Penarikan suatu bahan biasanya menyebabkan terjadi perubahan bentuk
dimana penipisan pada tebal dan pemanjangan. Kekuatan tarik (tensile strength)
suatu bahan ditetapkan dengan membagi gaya maksimum dengan luas penampang
mula-mula, dimensinya sama dengan tegangan. Pada peregangan suatu bahan
polimer, pemanjangan tidak selalu berbanding lurus dengan beban yang diberikan,
dan kembali pada penurunan beban, sehingga regangannya hilang karena bahan
polimer bukan merupakan bahan sepenuhnya elastis tetapi ada sifat viskositasnya
(Basri dkk., 2012).
2. Analisis Sifat Perpanjangan Saat Putus (Elongation at Break)

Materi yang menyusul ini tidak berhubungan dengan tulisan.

-- ==== Sys2Proof/Laws/State.lean ====
section
/-! SUPPORT. The state and its updates: what each update leaves as it was, field by field, and what a record
reads as after a write. -/

namespace Sys2Proof.Machine

/-! ## Each update, field by field -/

/-! `setCarousel` -/

@[simp] theorem State.setCarousel_pending (s : State) (k : Nat) (c : Carousel) : (s.setCarousel k c).pending = s.pending := rfl
@[simp] theorem State.setCarousel_handed (s : State) (k : Nat) (c : Carousel) : (s.setCarousel k c).handed = s.handed := rfl
@[simp] theorem State.setCarousel_now (s : State) (k : Nat) (c : Carousel) : (s.setCarousel k c).now = s.now := rfl
@[simp] theorem State.setCarousel_address (s : State) (k : Nat) (c : Carousel) : (s.setCarousel k c).address = s.address := rfl
@[simp] theorem State.setCarousel_serviceHigh (s : State) (k : Nat) (c : Carousel) : (s.setCarousel k c).serviceHigh = s.serviceHigh := rfl
@[simp] theorem State.setCarousel_resetHeld (s : State) (k : Nat) (c : Carousel) : (s.setCarousel k c).resetHeld = s.resetHeld := rfl
@[simp] theorem State.setCarousel_ring (s : State) (k : Nat) (c : Carousel) : (s.setCarousel k c).ring = s.ring := rfl
@[simp] theorem State.setCarousel_command (s : State) (k : Nat) (c : Carousel) : (s.setCarousel k c).command = s.command := rfl
@[simp] theorem State.setCarousel_policy (s : State) (k : Nat) (c : Carousel) : (s.setCarousel k c).policy = s.policy := rfl
@[simp] theorem State.setCarousel_stock (s : State) (k : Nat) (c : Carousel) : (s.setCarousel k c).stock = s.stock := rfl
@[simp] theorem State.setCarousel_planner (s : State) (k : Nat) (c : Carousel) : (s.setCarousel k c).planner = s.planner := rfl
@[simp] theorem State.setCarousel_ports (s : State) (k : Nat) (c : Carousel) : (s.setCarousel k c).ports = s.ports := rfl
@[simp] theorem State.setCarousel_lanes (s : State) (k : Nat) (c : Carousel) : (s.setCarousel k c).lanes = s.lanes := rfl
@[simp] theorem State.setCarousel_audit (s : State) (k : Nat) (c : Carousel) : (s.setCarousel k c).audit = s.audit := rfl

/-! `onCarousel` -/

@[simp] theorem State.onCarousel_pending (s : State) (k : Nat) (f : Carousel → Carousel) : (s.onCarousel k f).pending = s.pending := rfl
@[simp] theorem State.onCarousel_handed (s : State) (k : Nat) (f : Carousel → Carousel) : (s.onCarousel k f).handed = s.handed := rfl
@[simp] theorem State.onCarousel_now (s : State) (k : Nat) (f : Carousel → Carousel) : (s.onCarousel k f).now = s.now := rfl
@[simp] theorem State.onCarousel_address (s : State) (k : Nat) (f : Carousel → Carousel) : (s.onCarousel k f).address = s.address := rfl
@[simp] theorem State.onCarousel_serviceHigh (s : State) (k : Nat) (f : Carousel → Carousel) : (s.onCarousel k f).serviceHigh = s.serviceHigh := rfl
@[simp] theorem State.onCarousel_resetHeld (s : State) (k : Nat) (f : Carousel → Carousel) : (s.onCarousel k f).resetHeld = s.resetHeld := rfl
@[simp] theorem State.onCarousel_ring (s : State) (k : Nat) (f : Carousel → Carousel) : (s.onCarousel k f).ring = s.ring := rfl
@[simp] theorem State.onCarousel_command (s : State) (k : Nat) (f : Carousel → Carousel) : (s.onCarousel k f).command = s.command := rfl
@[simp] theorem State.onCarousel_policy (s : State) (k : Nat) (f : Carousel → Carousel) : (s.onCarousel k f).policy = s.policy := rfl
@[simp] theorem State.onCarousel_stock (s : State) (k : Nat) (f : Carousel → Carousel) : (s.onCarousel k f).stock = s.stock := rfl
@[simp] theorem State.onCarousel_planner (s : State) (k : Nat) (f : Carousel → Carousel) : (s.onCarousel k f).planner = s.planner := rfl
@[simp] theorem State.onCarousel_ports (s : State) (k : Nat) (f : Carousel → Carousel) : (s.onCarousel k f).ports = s.ports := rfl
@[simp] theorem State.onCarousel_lanes (s : State) (k : Nat) (f : Carousel → Carousel) : (s.onCarousel k f).lanes = s.lanes := rfl
@[simp] theorem State.onCarousel_audit (s : State) (k : Nat) (f : Carousel → Carousel) : (s.onCarousel k f).audit = s.audit := rfl

/-! `setPort` -/

@[simp] theorem State.setPort_pending (s : State) (k : Nat) (p : Port) : (s.setPort k p).pending = s.pending := rfl
@[simp] theorem State.setPort_handed (s : State) (k : Nat) (p : Port) : (s.setPort k p).handed = s.handed := rfl
@[simp] theorem State.setPort_now (s : State) (k : Nat) (p : Port) : (s.setPort k p).now = s.now := rfl
@[simp] theorem State.setPort_address (s : State) (k : Nat) (p : Port) : (s.setPort k p).address = s.address := rfl
@[simp] theorem State.setPort_serviceHigh (s : State) (k : Nat) (p : Port) : (s.setPort k p).serviceHigh = s.serviceHigh := rfl
@[simp] theorem State.setPort_resetHeld (s : State) (k : Nat) (p : Port) : (s.setPort k p).resetHeld = s.resetHeld := rfl
@[simp] theorem State.setPort_ring (s : State) (k : Nat) (p : Port) : (s.setPort k p).ring = s.ring := rfl
@[simp] theorem State.setPort_command (s : State) (k : Nat) (p : Port) : (s.setPort k p).command = s.command := rfl
@[simp] theorem State.setPort_policy (s : State) (k : Nat) (p : Port) : (s.setPort k p).policy = s.policy := rfl
@[simp] theorem State.setPort_stock (s : State) (k : Nat) (p : Port) : (s.setPort k p).stock = s.stock := rfl
@[simp] theorem State.setPort_planner (s : State) (k : Nat) (p : Port) : (s.setPort k p).planner = s.planner := rfl
@[simp] theorem State.setPort_motion (s : State) (k : Nat) (p : Port) : (s.setPort k p).motion = s.motion := rfl
@[simp] theorem State.setPort_lanes (s : State) (k : Nat) (p : Port) : (s.setPort k p).lanes = s.lanes := rfl
@[simp] theorem State.setPort_audit (s : State) (k : Nat) (p : Port) : (s.setPort k p).audit = s.audit := rfl

/-! `onPort` -/

@[simp] theorem State.onPort_pending (s : State) (k : Nat) (f : Port → Port) : (s.onPort k f).pending = s.pending := rfl
@[simp] theorem State.onPort_handed (s : State) (k : Nat) (f : Port → Port) : (s.onPort k f).handed = s.handed := rfl
@[simp] theorem State.onPort_now (s : State) (k : Nat) (f : Port → Port) : (s.onPort k f).now = s.now := rfl
@[simp] theorem State.onPort_address (s : State) (k : Nat) (f : Port → Port) : (s.onPort k f).address = s.address := rfl
@[simp] theorem State.onPort_serviceHigh (s : State) (k : Nat) (f : Port → Port) : (s.onPort k f).serviceHigh = s.serviceHigh := rfl
@[simp] theorem State.onPort_resetHeld (s : State) (k : Nat) (f : Port → Port) : (s.onPort k f).resetHeld = s.resetHeld := rfl
@[simp] theorem State.onPort_ring (s : State) (k : Nat) (f : Port → Port) : (s.onPort k f).ring = s.ring := rfl
@[simp] theorem State.onPort_command (s : State) (k : Nat) (f : Port → Port) : (s.onPort k f).command = s.command := rfl
@[simp] theorem State.onPort_policy (s : State) (k : Nat) (f : Port → Port) : (s.onPort k f).policy = s.policy := rfl
@[simp] theorem State.onPort_stock (s : State) (k : Nat) (f : Port → Port) : (s.onPort k f).stock = s.stock := rfl
@[simp] theorem State.onPort_planner (s : State) (k : Nat) (f : Port → Port) : (s.onPort k f).planner = s.planner := rfl
@[simp] theorem State.onPort_motion (s : State) (k : Nat) (f : Port → Port) : (s.onPort k f).motion = s.motion := rfl
@[simp] theorem State.onPort_lanes (s : State) (k : Nat) (f : Port → Port) : (s.onPort k f).lanes = s.lanes := rfl
@[simp] theorem State.onPort_audit (s : State) (k : Nat) (f : Port → Port) : (s.onPort k f).audit = s.audit := rfl

/-! `setLane` -/

@[simp] theorem State.setLane_pending (s : State) (q : Nat) (l : Lane) : (s.setLane q l).pending = s.pending := rfl
@[simp] theorem State.setLane_handed (s : State) (q : Nat) (l : Lane) : (s.setLane q l).handed = s.handed := rfl
@[simp] theorem State.setLane_now (s : State) (q : Nat) (l : Lane) : (s.setLane q l).now = s.now := rfl
@[simp] theorem State.setLane_address (s : State) (q : Nat) (l : Lane) : (s.setLane q l).address = s.address := rfl
@[simp] theorem State.setLane_serviceHigh (s : State) (q : Nat) (l : Lane) : (s.setLane q l).serviceHigh = s.serviceHigh := rfl
@[simp] theorem State.setLane_resetHeld (s : State) (q : Nat) (l : Lane) : (s.setLane q l).resetHeld = s.resetHeld := rfl
@[simp] theorem State.setLane_ring (s : State) (q : Nat) (l : Lane) : (s.setLane q l).ring = s.ring := rfl
@[simp] theorem State.setLane_command (s : State) (q : Nat) (l : Lane) : (s.setLane q l).command = s.command := rfl
@[simp] theorem State.setLane_policy (s : State) (q : Nat) (l : Lane) : (s.setLane q l).policy = s.policy := rfl
@[simp] theorem State.setLane_stock (s : State) (q : Nat) (l : Lane) : (s.setLane q l).stock = s.stock := rfl
@[simp] theorem State.setLane_planner (s : State) (q : Nat) (l : Lane) : (s.setLane q l).planner = s.planner := rfl
@[simp] theorem State.setLane_motion (s : State) (q : Nat) (l : Lane) : (s.setLane q l).motion = s.motion := rfl
@[simp] theorem State.setLane_ports (s : State) (q : Nat) (l : Lane) : (s.setLane q l).ports = s.ports := rfl
@[simp] theorem State.setLane_audit (s : State) (q : Nat) (l : Lane) : (s.setLane q l).audit = s.audit := rfl

/-! `onLane` -/

@[simp] theorem State.onLane_pending (s : State) (q : Nat) (f : Lane → Lane) : (s.onLane q f).pending = s.pending := rfl
@[simp] theorem State.onLane_handed (s : State) (q : Nat) (f : Lane → Lane) : (s.onLane q f).handed = s.handed := rfl
@[simp] theorem State.onLane_now (s : State) (q : Nat) (f : Lane → Lane) : (s.onLane q f).now = s.now := rfl
@[simp] theorem State.onLane_address (s : State) (q : Nat) (f : Lane → Lane) : (s.onLane q f).address = s.address := rfl
@[simp] theorem State.onLane_serviceHigh (s : State) (q : Nat) (f : Lane → Lane) : (s.onLane q f).serviceHigh = s.serviceHigh := rfl
@[simp] theorem State.onLane_resetHeld (s : State) (q : Nat) (f : Lane → Lane) : (s.onLane q f).resetHeld = s.resetHeld := rfl
@[simp] theorem State.onLane_ring (s : State) (q : Nat) (f : Lane → Lane) : (s.onLane q f).ring = s.ring := rfl
@[simp] theorem State.onLane_command (s : State) (q : Nat) (f : Lane → Lane) : (s.onLane q f).command = s.command := rfl
@[simp] theorem State.onLane_policy (s : State) (q : Nat) (f : Lane → Lane) : (s.onLane q f).policy = s.policy := rfl
@[simp] theorem State.onLane_stock (s : State) (q : Nat) (f : Lane → Lane) : (s.onLane q f).stock = s.stock := rfl
@[simp] theorem State.onLane_planner (s : State) (q : Nat) (f : Lane → Lane) : (s.onLane q f).planner = s.planner := rfl
@[simp] theorem State.onLane_motion (s : State) (q : Nat) (f : Lane → Lane) : (s.onLane q f).motion = s.motion := rfl
@[simp] theorem State.onLane_ports (s : State) (q : Nat) (f : Lane → Lane) : (s.onLane q f).ports = s.ports := rfl
@[simp] theorem State.onLane_audit (s : State) (q : Nat) (f : Lane → Lane) : (s.onLane q f).audit = s.audit := rfl

/-! `setAuditRecord` -/

@[simp] theorem State.setAuditRecord_pending (s : State) (k : Nat) (a : AuditRecord) : (s.setAuditRecord k a).pending = s.pending := rfl
@[simp] theorem State.setAuditRecord_handed (s : State) (k : Nat) (a : AuditRecord) : (s.setAuditRecord k a).handed = s.handed := rfl
@[simp] theorem State.setAuditRecord_now (s : State) (k : Nat) (a : AuditRecord) : (s.setAuditRecord k a).now = s.now := rfl
@[simp] theorem State.setAuditRecord_address (s : State) (k : Nat) (a : AuditRecord) : (s.setAuditRecord k a).address = s.address := rfl
@[simp] theorem State.setAuditRecord_serviceHigh (s : State) (k : Nat) (a : AuditRecord) : (s.setAuditRecord k a).serviceHigh = s.serviceHigh := rfl
@[simp] theorem State.setAuditRecord_resetHeld (s : State) (k : Nat) (a : AuditRecord) : (s.setAuditRecord k a).resetHeld = s.resetHeld := rfl
@[simp] theorem State.setAuditRecord_ring (s : State) (k : Nat) (a : AuditRecord) : (s.setAuditRecord k a).ring = s.ring := rfl
@[simp] theorem State.setAuditRecord_command (s : State) (k : Nat) (a : AuditRecord) : (s.setAuditRecord k a).command = s.command := rfl
@[simp] theorem State.setAuditRecord_policy (s : State) (k : Nat) (a : AuditRecord) : (s.setAuditRecord k a).policy = s.policy := rfl
@[simp] theorem State.setAuditRecord_stock (s : State) (k : Nat) (a : AuditRecord) : (s.setAuditRecord k a).stock = s.stock := rfl
@[simp] theorem State.setAuditRecord_planner (s : State) (k : Nat) (a : AuditRecord) : (s.setAuditRecord k a).planner = s.planner := rfl
@[simp] theorem State.setAuditRecord_motion (s : State) (k : Nat) (a : AuditRecord) : (s.setAuditRecord k a).motion = s.motion := rfl
@[simp] theorem State.setAuditRecord_ports (s : State) (k : Nat) (a : AuditRecord) : (s.setAuditRecord k a).ports = s.ports := rfl
@[simp] theorem State.setAuditRecord_lanes (s : State) (k : Nat) (a : AuditRecord) : (s.setAuditRecord k a).lanes = s.lanes := rfl

/-! `onAudit` -/

@[simp] theorem State.onAudit_pending (s : State) (k : Nat) (f : AuditRecord → AuditRecord) : (s.onAudit k f).pending = s.pending := rfl
@[simp] theorem State.onAudit_handed (s : State) (k : Nat) (f : AuditRecord → AuditRecord) : (s.onAudit k f).handed = s.handed := rfl
@[simp] theorem State.onAudit_now (s : State) (k : Nat) (f : AuditRecord → AuditRecord) : (s.onAudit k f).now = s.now := rfl
@[simp] theorem State.onAudit_address (s : State) (k : Nat) (f : AuditRecord → AuditRecord) : (s.onAudit k f).address = s.address := rfl
@[simp] theorem State.onAudit_serviceHigh (s : State) (k : Nat) (f : AuditRecord → AuditRecord) : (s.onAudit k f).serviceHigh = s.serviceHigh := rfl
@[simp] theorem State.onAudit_resetHeld (s : State) (k : Nat) (f : AuditRecord → AuditRecord) : (s.onAudit k f).resetHeld = s.resetHeld := rfl
@[simp] theorem State.onAudit_ring (s : State) (k : Nat) (f : AuditRecord → AuditRecord) : (s.onAudit k f).ring = s.ring := rfl
@[simp] theorem State.onAudit_command (s : State) (k : Nat) (f : AuditRecord → AuditRecord) : (s.onAudit k f).command = s.command := rfl
@[simp] theorem State.onAudit_policy (s : State) (k : Nat) (f : AuditRecord → AuditRecord) : (s.onAudit k f).policy = s.policy := rfl
@[simp] theorem State.onAudit_stock (s : State) (k : Nat) (f : AuditRecord → AuditRecord) : (s.onAudit k f).stock = s.stock := rfl
@[simp] theorem State.onAudit_planner (s : State) (k : Nat) (f : AuditRecord → AuditRecord) : (s.onAudit k f).planner = s.planner := rfl
@[simp] theorem State.onAudit_motion (s : State) (k : Nat) (f : AuditRecord → AuditRecord) : (s.onAudit k f).motion = s.motion := rfl
@[simp] theorem State.onAudit_ports (s : State) (k : Nat) (f : AuditRecord → AuditRecord) : (s.onAudit k f).ports = s.ports := rfl
@[simp] theorem State.onAudit_lanes (s : State) (k : Nat) (f : AuditRecord → AuditRecord) : (s.onAudit k f).lanes = s.lanes := rfl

Elongasi adalah peningkatan panjang material saat diuji dengan beban
tarik dan dinyatakan dalam satuan panjang, biasanya inci atau milimeter. Persen
elongasi adalah pemanjangan benda uji yang dinyatakan sebagai persen dari
panjangnya (Basri dkk., 2012).
3. Analisis Fourier Transform InfraRed (FTIR)
FTIR merupakan metode yang menggunakan spektroskopi inframerah.
Pada spektroskopi inframerah, radiasi inframerah dilewatkan pada sampel.
Sebagian radiasi inframerah diserap oleh sampel dan sebagian lagi dilewatkan
atau ditransmisikan. Hasil dari spektrum merupakan besarnya absorbsi molekul
dan transmisi yang membentuk sidik jari molekul dari suatu sampel. Seperti sidik
jari pada umumnya, struktur sidik jari dari spektrum inframerah yang dihasilkan
tidak ada yang sama. Inilah yang membuat spektroskopi inframerah berguna
untuk beberapa jenis analisis. Manfaat informasi/data yang dapat diketahui dari
FTIR untuk dianalisis adalah identifikasi material yang tidak diketahui,
menentukan kualitas sampel, dan menentukan banyaknya komponen dalam suatu
campuran (Marbun, 2012).
4. Analisis Penyerapan Air (Water Uptake)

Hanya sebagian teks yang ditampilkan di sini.